The object_store crate is also extensible which allows plugging in other object storage systems, while still retaining the ability to read files from the local filesystem, to take advantage of optimized file access offered by some systems – see GetFileResult.

A more full-featured and working example can be found in the rust_object_store_demo repository.

Why donate to Apache

The dream for Rust is the development productivity of Python or Ruby with the speed and memory efficiency of C/C++. Part of delivering this dream is ensuring that it integrates easily with the broader technology ecosystem, and in modern analytic systems this increasingly means data on object storage.

Thus, it is important to make it easy, and yet still efficient, for Rust programs to read and write data to object stores (AWS, S3, GCP). There are individual crates which implement cloud provider specific SDKs such as rusoto_s3 or Azure_storage; however, accessing the most common feature set via the same interface is often what is needed to accelerate the development of cross-cloud analytic systems. This crate is explicitly NOT meant to replace the full-blown cloud SDKs, but instead to provide a consistent object store abstraction that is portable across the many different underlying implementations.

We had exactly this requirement when we set out to develop influxdb_iox. InfluxDB and InfluxData Cloud run on AWS, GCP, Azure, and on-prem, and we needed IOx to do so as well. We could not find an existing library that suited our needs, so the InfluxData IOx team developed one within our project.

This effort was originally implemented by Rust Ecosystem Legend Carol (Nichols II Goulding) @carols10cents (primary author of the Rust Book) and heavily extended by Marco Neumann and Raphael Taylor-Davies as we crafted its integration into DataFusion.

IOx uses the Rust, Apache Arrow, Apache Parquet and DataFusion projects, which we also contribute to heavily, and it was increasingly important that IOx’s object store interactions were efficient via DataFusion. As we investigated the alternatives, we hit the point where this required deeper integration with the object store.

We hope that this donation further accelerates the creation of high-quality analytic systems in Rust and can’t wait to see what the community builds with it! We especially hope that the alignment with Apache Arrow will permit an elegantly integrated experience with libraries that can easily and efficiently read arrow-compatible files, such as parquet, CSV and newline-delimited JSON, natively from local or remote object storage. For applications that desire SQL or other higher level query engine capabilities, check out Apache Arrow DataFusion.

You can see more about the donation, and its rationale in this GitHub issue and this one as well.

What’s next

In the near term, we plan better integration with the parquet crate. In particular the async parquet reader has been explicitly developed with a generic object_store crate in mind. It currently supports projection, and row-group level predicate pushdown to minimize the data fetched from object storage, and support for page and row-level predicate pushdown is likely to land in the next release slated for the 22nd August 2022.

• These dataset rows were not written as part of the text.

-- ==== Sys2Proof/Config.lean ====
section
/-!
DEFINITION. What is fixed for the machine: the module's figures (R12-R17, R27), the model's physical location map, and the free
values that the spec leaves open. A free value is a constant without a body; nothing can prove what it is.
-/
namespace Sys2Proof.Config

/-- Cores of a cluster (R14), clusters of a die (R13), dies of the module (R12). -/
abbrev coresPerCluster : Nat := 192
abbrev clustersPerDie : Nat := 112
abbrev dies : Nat := 48
abbrev clusters : Nat := 5376
/-- Cores of the module, present or absent (R16). -/
abbrev cores : Nat := 1032192

/-- Bytes of one scratchpad (R15) and of a cluster space (R14). -/
abbrev spadBytes : Nat := 0x20000
abbrev clusterBytes : Nat := 0x1800000

/-- DESIGN CHOICE (log 9): where the model places the spaces of R78 and R20 in its one list of cells. Device physical addresses
(R230) keep their own numbers below 2^47. -/
abbrev spadBase : Nat := 0x1000000000000
abbrev swBase : Nat := 0x2000000000000
abbrev nvmeBase : Nat := 0x100000000000000000
abbrev hostBase : Nat := 0x10000000000000000
abbrev peerBase : Nat := 0x20000000000000000

/-- Bytes of the steward window (R20). -/
abbrev swBytes : Nat := 0x40000000
/-- Virtual bases of the four untranslated ranges (R20, R230, R231, R363, R369). -/
abbrev swVa : Nat := 0x7FFFFFC0000000
abbrev aperVa : Nat := 0x7E000000000000
abbrev hostVa : Nat := 0x7D000000000000
abbrev peerVa : Nat := 0x7C000000000000

/-- DESIGN CHOICE (log 2): the fused speed code of a core that State.reset does not list, 1,000 MHz (the median of R27). -/
abbrev fusedCode : Byte := 9
/-- DESIGN CHOICE (log 3): the code address at which the fibres made by a start begin: DPA 0 of the device OS image (R80, R381). -/
abbrev bootPc : Word := 0x7E000000000000
/-- DESIGN CHOICE (log 3): the fibre index of every walker, so that the lowest free index of a fresh core is 0. -/
abbrev walkerIndex : Nat := 4094

/-- FREE VALUE (log 8): the n-th byte that the spec leaves open (a byte the host or a peer returns, a byte of an overlapping copy). -/
opaque freeByte : Nat → Byte
/-- FREE VALUE (log 8): the signature that R378 makes of a message with identity key n, which the spec does not give. -/
opaque freeSignature : Nat → List Byte → List Byte
/-- FREE VALUE (log 8): the SHA-512 of a firmware image followed by a configuration, a function that the spec names and does not give (R375). -/
opaque freeMeasure : List Byte → List Byte

/-- FREE VALUE (log 11): byte i of the payload of a Welt message of a kind, a window, an offset and its data, whose form the spec does not
give (R367). -/
opaque weltByte (kind win off : Nat) (data : List Byte) : Nat → Byte

/-- FREE VALUE (log 8): whether the host's own AER mask hides event k when it arises for the n-th time a value is drawn (R361). -/
opaque aerMasked : Nat → Nat → Bool

end Sys2Proof.Config
end

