/-- A PCIe port or a Welt link (R353). -/
inductive LinkId where
  | port (p : Fin 8) | welt (w : Fin 16)
deriving DecidableEq, Repr

/-- An inbound request of a function or a peer: the link, the window, the offset, the length of a read or the bytes of a write, and
whether the payload is a poisoned TLP (R360, R361). -/
structure Inbound where
  link  : LinkId
  win   : Fin 64
  off   : Nat
  len   : Nat
  data  : Option (List Byte)
  toxic : Bool
  /-- An access to BAR0 at `off`, of the host endpoint (R358); else to window `win` of BAR2 or of the Welt link. -/
  bar0  : Bool := false
deriving DecidableEq, Repr

/-- A message of a Welt link (R367): a write, a counter add, a read request or a read reply. -/
inductive WeltMsg where
  | write (win : Fin 64) (off : Nat) (data : List Byte)
  | add (win : Fin 64) (off : Nat) (inc : Word)
  | read (win : Fin 64) (off : Nat) (len : Nat)
  | reply (data : List Byte)
deriving DecidableEq, Repr

/-- A received Welt flit (R367): its 248 guarded bytes, its CRC, and the message whose last flit it is. -/
structure Flit where
  bytes : List Byte
  crc   : Word
  done  : Option WeltMsg
deriving DecidableEq, Repr

/-- A TLB of R234 or R248. -/
inductive TlbId where
  | port (cluster : Nat) | die (d : Nat) | host (i : Nat)
deriving DecidableEq, Repr

/-- Where an error strikes (R144) and whether ECC can correct it; for the fetch path, a single parity failure (R32); a seam flit that a die
sends again (R145); of a store-buffer entry, the aligned word with that number; a block whose next NVMe command its controller fails (R204). -/
inductive ErrSite where
  | word (loc : Nat) (correctable : Bool)
  | reg (g k : Nat) (code : Nat) (correctable : Bool)
  | buffer (g i : Nat) (word : Fin 8) (correctable : Bool)
  | fetch (g k : Nat)
  | seam (die : Nat)
  | pcie (p : Fin 8)
  | nvme (block : Nat)
deriving DecidableEq, Repr

/-- What the outside supplies to a start (R376-R379): results of the checks and of the training that only the part can know. -/
structure StartInputs where
  imageGood  : Bool
  configGood : Bool
  trainGood  : Bool
  failed     : List Nat
  lifeCmd    : Bool
  /-- Ports and links whose training comes up, each with its WIDTH, RATE and PEER (R355). -/
  links      : List (LinkId × Nat × Nat × Nat) := []
  /-- The device OS of the firmware image, by location (R376). -/
  image      : List (Nat × List Byte) := []
  /-- The firmware image and the configuration as bytes, which step 2 measures (R375, R378). -/
  firmware   : List Byte := []
  config     : List Byte := []
  /-- The capacity of each CXL device found, with its port; those of one port in the order of its devices (R365). -/
  cxl        : List (Fin 8 × Nat) := []
deriving DecidableEq, Repr

/-- Every row of opcode_table.json: 182 instructions, then 75 events. An event names the object it happens to. -/
inductive Instr where
  -- Fibres and slots: scalar instructions (R67-R73)
  | add (d a : SReg) (b : SrcB) | sub (d a : SReg) (b : SrcB) | mul (d a : SReg) (b : SrcB) | mulh (d a : SReg) (b : SrcB)
  | mulhn (d a : SReg) (b : SrcB) | div (d a : SReg) (b : SrcB) | divn (d a : SReg) (b : SrcB) | rem (d a : SReg) (b : SrcB)
  | remn (d a : SReg) (b : SrcB) | and (d a : SReg) (b : SrcB) | or (d a : SReg) (b : SrcB) | xor (d a : SReg) (b : SrcB)
  | andn (d a : SReg) (b : SrcB) | shl (d a : SReg) (b : SrcB) | shr (d a : SReg) (b : SrcB) | sar (d a : SReg) (b : SrcB)
  | rol (d a : SReg) (b : SrcB) | min (d a : SReg) (b : SrcB) | max (d a : SReg) (b : SrcB) | minn (d a : SReg) (b : SrcB)
  | maxn (d a : SReg) (b : SrcB) | clz (d a : SReg) | ctz (d a : SReg) | popc (d a : SReg)
  | bext (d a : SReg) (b : SrcB) | bextS (d a : SReg) (b : SrcB) | bins (d a : SReg) (b : SrcB) (c : SReg)
  | sext (d a : SReg) (b : SrcB) | mov (d a : SReg) | sel (d a : SReg) (b : SrcB) (c : SReg)
  | cset (cc : Cond) (d a : SReg) (b : SrcB) | lea (k : Fin 7) (d a : SReg) (b : SrcB) (c : SReg) | li (d : SReg) (imm : Word)
  -- control (R74-R76)
  | csk (cc : Cond) (n : Fin 3) (a : SReg) (b : SrcB) | b (ti : Fin 5) (tl : BitVec 32)
  | bcc (cc : Cond) (a b : SReg) (ti : Fin 5) (tl : BitVec 32) | call (d : SReg) (ti : Fin 5) (tl : BitVec 32)
  | ret (a : SReg) | jr (d a : SReg) | loop (d a : SReg) (ti : Fin 5) (tl : BitVec 32)
  | nop | yield | halt
  -- special registers (R63)
  | csrr (d : SReg) (c : Csr) | csrw (c : Csr) (a : SReg) | csrx (d a : SReg) (c : Csr)
  -- traps (R146-R149)
  | trap (n : BitVec 16) | eret (a : SReg) | tret | sysc (n : BitVec 16)
  -- memory and segments (R84-R93)
  | ld (sz : Fin 7) (acq : Option Scope) (d : SReg) (m : MemRef) | st (sz : Fin 4) (m : MemRef) (c : SReg)
  | ldv (full : Bool) (acq : Option Scope) (d : Fin 16) (m : MemRef) | stv (full : Bool) (m : MemRef) (c : Fin 16)
  | ldvb (sz : Fin 3) (acq : Option Scope) (d : Fin 16) (m : MemRef)
  | sarm (out : Bool) (d : StreamReg) (m : MemRef) (dseg : Fin 8) | sdis (d : SReg) (c : StreamReg)
  | sseg (keep : BitVec 4) (t : Fin 8) (m : MemRef) (c : SReg) | segq (sz : Fin 9) (d : SReg) (m : MemRef)
  -- counters (R109-R115)
  | cadd (rel : Bool) (sc : Scope) (m : CRef) (i : CArg) | caddF (rel : Bool) (sc : Scope) (d : SReg) (m : CRef) (i : CArg)
  | cwait (acq : Bool) (sc : Scope) (d : SReg) (m : CRef) (t : CArg) | cread (acq : Bool) (sc : Scope) (d : SReg) (m : CRef)
  | cpoll (acq : Bool) (sc : Scope) (d : SReg) (m : CRef) (t : CArg) | cstrag (d : SReg) (m : CRef) | cstragT (d : SReg) (m : CRef)
  -- phases (R131), barriers (R351)
  | pub (sc : Scope) | acq (sc : Scope) | drain (mod : Bool) (d : SReg)
  -- kernels (R328), queues (R299)
  | spawn (d a : SReg) (b : SrcB) | reap (d a : SReg) | kwaitp (d : SReg) (b : SrcB) | khint | khintMv (d : SReg)
  | qpost (sys : Bool) (d a : SReg) (v : Fin 15) | pput (d a : SReg) (b : SrcB) | pget (d a : SReg) | pgetW (d a : SReg)
  -- groups (R314-R318)
  | take (d a : SReg) (b : SrcB) | gtileO (d a : SReg) (b : SrcB) | gtileA (d a : SReg) (b : SrcB) | gtileB (d a : SReg) (b : SrcB)
  | gtileMask (d : SReg) (b : SrcB) | gtileG (d : SReg) (b : SrcB) | lvpost (d a : SReg) | lvtake (d : SReg)
  -- vectors (R168)
  | vadd (k : LKind) (sat : Bool) (rm : RM) (d a : Fin 16) (b : VSrc) | vsub (k : LKind) (sat : Bool) (rm : RM) (d a : Fin 16) (b : VSrc)
  | vmul (k : LKind) (sat : Bool) (rm : RM) (d a : Fin 16) (b : VSrc) | vfma (k : LKind) (rm : RM) (d a : Fin 16) (b : VSrc) (c : VSrcC)
  | vmax (k : LKind) (d a : Fin 16) (b : VSrc) | vmin (k : LKind) (d a : Fin 16) (b : VSrc)
  | vabs (int sat : Bool) (d a : Fin 16) | vneg (int sat : Bool) (d a : Fin 16)
  | vrcp (rm : RM) (d a : Fin 16) | vrsq (rm : RM) (d a : Fin 16) | vexp2 (rm : RM) (d a : Fin 16) | vlog2 (rm : RM) (d a : Fin 16)
  | vcmp (k : LKind) (cc : VCond) (d : SReg) (a : Fin 16) (b : VSrc) | vsel (d a : Fin 16) (b : VSrc) (c : SReg)
  | vand (d a : Fin 16) (b : VSrc) | vor (d a : Fin 16) (b : VSrc) | vxor (d a : Fin 16) (b : VSrc)
  | vshl (d a : Fin 16) (b : VSrc) | vshr (d a : Fin 16) (b : VSrc) | vshrS (d a : Fin 16) (b : VSrc)
  | vcvt (k : CvtKind) (rm : RM) (d a : Fin 16) | vbcast (d : Fin 16) (b : SrcB) | vbcastL (k : Fin 16) (d a : Fin 16)
  | vperm (d a b : Fin 16) | vperm2 (d a b c : Fin 16) | vred (op : RedOp) (rm : RM) (d : SReg) (a : Fin 16)
  | vdot (rm : RM) (d : SReg) (a : Fin 16) (b : VSrc) | vins (k : Fin 16) (d : Fin 12) (b : SrcB)
  | vext (sx : Bool) (k : Fin 16) (d : SReg) (a : Fin 16)
  | vgath (sc : Fin 3) (d : Fin 12) (m : CRef) (b : Fin 16) | vscat (sc : Fin 3) (m : CRef) (b c : Fin 16)
  | vratom (op : AtomOp) (sc : Fin 3) (d : Option (Fin 12)) (m : CRef) (b : Fin 16) (c : VSrcC)
  | vscan (op : RedOp) (rm : RM) (d a : Fin 16) | vmov (d a : Fin 16) | vpack (k : PackKind) (d a b : Fin 16)
  -- tiles (R192-R199)
  | tset (d : Fin 32) (shape : BitVec 15) | tsetReg (d : Fin 32) (s : SReg) | tld (d : Fin 32) (m : CRef) (pitch : BitVec 21)
  | tst (m : CRef) (pitch : BitVec 21) (a : Fin 32) | tz (d : Fin 32)
  | mmn (fa fb : EFmt) (sp : Bool) (n : Fin 8) (a b m : Fin 32) | mmw (n : Fin 8) (a b : Fin 32)
  | aoutI (d : Fin 32) (n : Fin 8) | aoutF (d : Fin 32) (n : Fin 8) | az (n : Fin 8) | scacc (d a b : Fin 32)
  | qcvt (h32 : Bool) (f : EFmt) (d a b : Fin 32) (line : Fin 8) (pos : BitVec 7) (src : BitVec 6) (sb : Fin 16)
  | tmov (d a : Fin 32) | tmovTv (d : Fin 32) (v : Fin 16) (k : Fin 8) | tmovVt (v : Fin 16) (a : Fin 32) (k : Fin 8) | ttr (d a : Fin 32)
  -- engines (R209, R220)
  | ecopy (sc : Scope) (d : SReg) (m : CRef) (v : Fin 16) | ecopyMc (sc : Scope) (d : SReg) (m : CRef) (v : Fin 16)
  | ecopyDeal (sc : Scope) (d : SReg) (m : CRef) (v : Fin 16) | ecopyDec (sc : Scope) (d : SReg) (m : CRef) (v : Fin 16)
  | ecopyRed (sc : Scope) (d : SReg) (m : CRef) (v : Fin 16) | egath (sc : Scope) (d : SReg) (m : CRef) (v : Fin 16)
  | escat (sc : Scope) (d : SReg) (m : CRef) (v : Fin 16) | emigMv (sc : Scope) (d : SReg) (m : CRef) (v : Fin 16)
  | emigNvr (sc : Scope) (d : SReg) (m : CRef) (v : Fin 16) | emigNvw (sc : Scope) (d : SReg) (m : CRef) (v : Fin 16)
  | ecode (sc : Scope) (d : SReg) (m : CRef) (v : Fin 16) | epub (sc : Scope) (d : SReg) (m : CRef) (v : Fin 16)
  | equery (d : SReg) | equerySt (d : SReg) (m : CRef) (b : SReg)
  -- handles and pages (R226, R237)
  | halloc (kind : Fin 5) (d a : SReg) (b : SrcB) | hallocBufSh (d a : SReg) (b : SrcB) (c : SReg) | hfree (a : SReg)
  | hchk (d a : SReg) (b : SrcB) | tlbinvAll | tlbinvTen (a : SReg) | tlbinvVa (a b : SReg)
  | wmbx (d : Fin 12) | wfill (a b : SReg) | wfail (a b : SReg)
  -- contexts and frames (R266)
  | fpush (d : SReg) (b : SrcB) | fpushSpec (d : SReg) (b : SrcB) | fret (d a : SReg) (b : SrcB) | fshareJ (a : SReg) | fshareH (a : SReg)
  | frel (a : SReg) | farg (a : SReg) (b : SrcB) (c : SReg) | fpos (k : PosKind) (d a : SReg)
  | kvapp (d : SReg) (a b : Fin 15) (c : SReg) | kvappLn (d : SReg) (a b : Fin 15) (c : SReg) (ln : Fin 16)
  | atbeg (a : Fin 15) (b : SrcB) (n : Fin 4) | atstep (d : SReg) (n : Fin 4) | atend (d : Fin 15) (n : Fin 4) (h : Fin 2)
  | sctpin (d : SReg) (m : CRef) (b c : SReg) | sctevict (d : SReg) (m : CRef) (b : SReg)
  -- sampling (R288)
  | rngx (d a : SReg) (b : SrcB) | vtopk (k : Fin 8) (d : Fin 12) (a : Fin 16) (b : SrcB) (c : SReg)
  | vsamp (d : SReg) (a : Fin 16) (b : SrcB) (c : SReg) | vaccptP (n : Fin 16) (d : SReg) (a b c : Fin 16)
  | vaccptE (n : Fin 16) (d : SReg) (a b : Fin 16) | vaccptLn (d : Fin 12) (a : SReg)
  -- events of a core and its slots
  | fetchLineArrival (g k : Nat) | parityRefetch (g k : Nat) | replyCompletion (g k : Nat) | fibreBind (g k : Nat)
  | swapThreshold (g k : Nat) | budgetOverrun (g k : Nat) | preEmption (g k : Nat) | engineTrapDelivery (g k : Nat)
  | storeBufferDrain (g i : Nat) | counterAddAtHome (i : Nat) | wakeDelivery (i : Nat) | pollTest (g f : Nat)
  | deviceWaiterPoll (i : Nat) | streamRefill (g k : Nat) (p : Fin 4) | speedTableCurWrite (g : Nat) (code : Byte)
  | clockSwitchComplete (g : Nat)
  -- ports of the steward window
  | wakePort (g : Nat) (inc : Word) (who : Adder) | refusePort (g : Nat) (t : Word) | pop64 (tier : Fin 4) | push64 (tier : Fin 4) (frame : Word)
  | pop512 (tier : Fin 4) | push512 (tier : Fin 4) (frame : Word) | registerWrite (off : Nat) (data : List Byte)
  -- pages and engines
  | migRetranslate (i : Nat) | engineTakeCommand (i : Nat) | engineResume (i : Nat) | engineCommandRetire (i : Nat)
  | multicastRunAccepted (i k : Nat) | gatherRowAccepted (i : Nat) | evictionStart (n : Nat) | evictionComplete (n : Nat)
  -- queues
  | queueOpenPort (q : Word) | queueClosePort (q : Word) | queueNotifyWake (q : Nat) | queueSlotFreed (q : Nat) | queueUnbind (q : Nat)
  | unbindRetest (q : Nat) | recordRead (q : Nat) | kernelAdmission (k : Nat) | gateReached (k : Nat) | kernelPlacement (k : Nat)
  | populationComplete (k : Nat) | queueArbiter (g : Nat)
  -- groups, kernels, barriers
  | levelBalance (g : Nat) | coreMove (g : Nat) | kernelEndSweep (k : Nat) | killPort (k : Word) | proxyArrival (i : Nat)
  | drainHoldStart (k : Nat) (stage : Fin 8) (mod : Bool) | drainRelease (k : Nat) (stage : Fin 8) (mod : Bool) | samplerRequestStart (g : Nat)
  -- links
  | linkTrained (l : LinkId) (width rate peer : Nat) | linkTrainingFail (l : LinkId) | linkError (l : LinkId) | ctlTrain (l : LinkId)
  | ctlDisable (l : LinkId) | hostReset (p : Fin 8) | inboundScratchpadRequest (r : Inbound) | inboundCounterRead (r : Inbound)
  | inboundCounterWrite (r : Inbound) | counterWindowAddApply (l : LinkId) | inboundModuleRequest (r : Inbound)
  | weltFlitReceive (w : Fin 16) (f : Flit) | weltReplayTimeout (w : Fin 16)
  -- start, power and errors
  | thermalAlert (die : Nat) | thermalShutdown (die : Nat) | powerOn | restart (v : Word) | start (i : StartInputs) | attest
  | hostFunctionResetComplete (p : Fin 8) | msixVectorUnmask (v : Fin 64) | tlbEntryDrop (t : TlbId) (i : Nat) | softError (e : ErrSite)
  | recordWriteComplete (g f : Nat)
deriving DecidableEq, Repr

We also expect to continue to improve the integration with Apache Arrow DataFusion, ensuring it provides best in class support for querying data from object storage, efficiently decoupling IO from CPU-bound work, and making the most efficient use of modern multicore processors.

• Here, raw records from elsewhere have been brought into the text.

/-- Bind the fibre to the slot (R59, R60), in the mode that R52 gives the slot. The record is not written, so its STATE stays that of the
last write: code 2 of R58 is written nowhere. DEDUCED (log 75). A record that reads as poison is for `bindOrFault` (R144). -/
def bindFibre (s : State) (g : Nat) (k : Fin 16) (f : Nat) : State :=
  match fibreInfo s g f with
  | none => s
  | some i =>
    let c := getCore s g
    let x := recordFib s i.loc
    let c1 := loadClaims s i.loc x c
    let t := match i.ticket with
      | some (n, _) => c.refused.filter (· != n)
      | none => c.refused
    let y := resumeFib c i { x with steward := isStewardCluster s (clusterOf g) || k == 15 }
    let inFocus := s.focus == (g, k)
    let sl := { c1.slots[k] with bound := true, ctx := if inFocus then {} else y }
    let s1 := setCore s g { c1 with ready := c1.ready.filter (· != f), refused := t, slots := c1.slots.set k sl
                                    fibres := place c1.fibres f { i with state := .bound, wake := none, ticket := none, drain := none } }
    refillReady (if inFocus then { s1 with fib := y } else s1) g

/-- The record of f, with its claims, reads without poison. -/
def recordClean (s : State) (g f : Nat) : Bool :=
  match fibreInfo s g f with
  | none => true
  | some i => (toxicIn s i.loc (recordLen (recordFib s i.loc))).isNone

/-! ## Between instructions -/

/-- The wake completes the instruction that slept. -/
def completing (f : Fib) : Bool := match f.wake with
  | some (.value _) | some .poison => true
  | _ => false

/-- The fibre is between instructions: its next issue is a new one's, neither a wait that completes, nor an instruction that has issued, nor a
trap of one that is being taken. -/
def betweenInstrs (f : Fib) : Bool := !f.issued && !completing f && f.delivery.isNone && !f.entering

/-- The instruction of slot k is still at the matrix unit (R191, R142). -/
def busySlot (s : State) (g : Nat) (k : Fin 16) : Bool := cycOf s g < (getCore s g).slots[k].busy

/-- The budget of a draining fibre has run out: the trap ends its drain (R352). -/
def drainEnds (f : Fib) : Bool := f.due && match f.status with
  | .sleeping (.drain _) _ => true
  | _ => false

/-! ## Free -/

/-- Free fibre f of core g with everything `reap` gives back (R330): enrolment, stack holds, claims, record; the answer is hd. `keep`
keeps the record of request fibres as its ending wrote it (R331); `who` makes the releases. -/
def freeFibre (s : State) (g f : Nat) (keep : Bool) (who : Adder) : Bool × State :=
  match fibreInfo s g f with
  | none => (false, s)
  | some i =>
    let s0 := removeWaiter (removeWaiter s (.fibre g f)) (.getter g f)
    let s0 := { s0 with wakes := s0.wakes.filter fun w => !(w.1 == g && w.2.1 == f) }
    let ctx := readWord s (i.loc + 0x30)
    let fp := readNat s (i.loc + 0x38) 1 % 128
    let r := match pinnedAt s0 ctx with
      | some b => (false, releaseStack s0 b fp who)
      | none => (true, s0)
    let c := getCore r.2 g
    let r2 := { r.2 with cmds := r.2.cmds.map fun d => if d.g == g && d.f == f then { d with orphan := true } else d }
    let s1 := setCore r2 g { c with fibres := strike c.fibres f, ready := c.ready.filter (· != f), woken := c.woken.filter (· != f) }
    let s2 := if keep then s1 else writeState s1 i.loc 0
    let s3 := if keep ∨ i.hand = 0 then s2 else pushFrame (freeHandle s2 (bitsOf i.hand 24 20)) 1 false i.loc
    let s4 := match i.kern with
      | some k => writeNat s3 (kernLoc k + 0x84) 4 (readNat s3 (kernLoc k + 0x84) 4 - 1)
      | none => s3
    (r.1, refillReady s4 g)

end Sys2Proof.Machine
end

Finally there is an ongoing effort to move away from depending on large SDKs such as rusoto, and the Azure SDK for Rust. Whilst they have served us well, moving away from them will significantly reduce the dependency burden, simplify the implementation, and further improve consistency across the various implementations.

Join the community

We think a thriving community drives everyone forward. We encourage you to check out the crate, and lend us a hand! Try it out in your project and let us know how it goes, or find us on github here. There is a list of good open items for new comers here.

Kudos

Thank you to Raphael Taylor-Davies, Paul Dix, Nga Tran, and Marco Neumann who reviewed early versions of this document and contributed many improvements.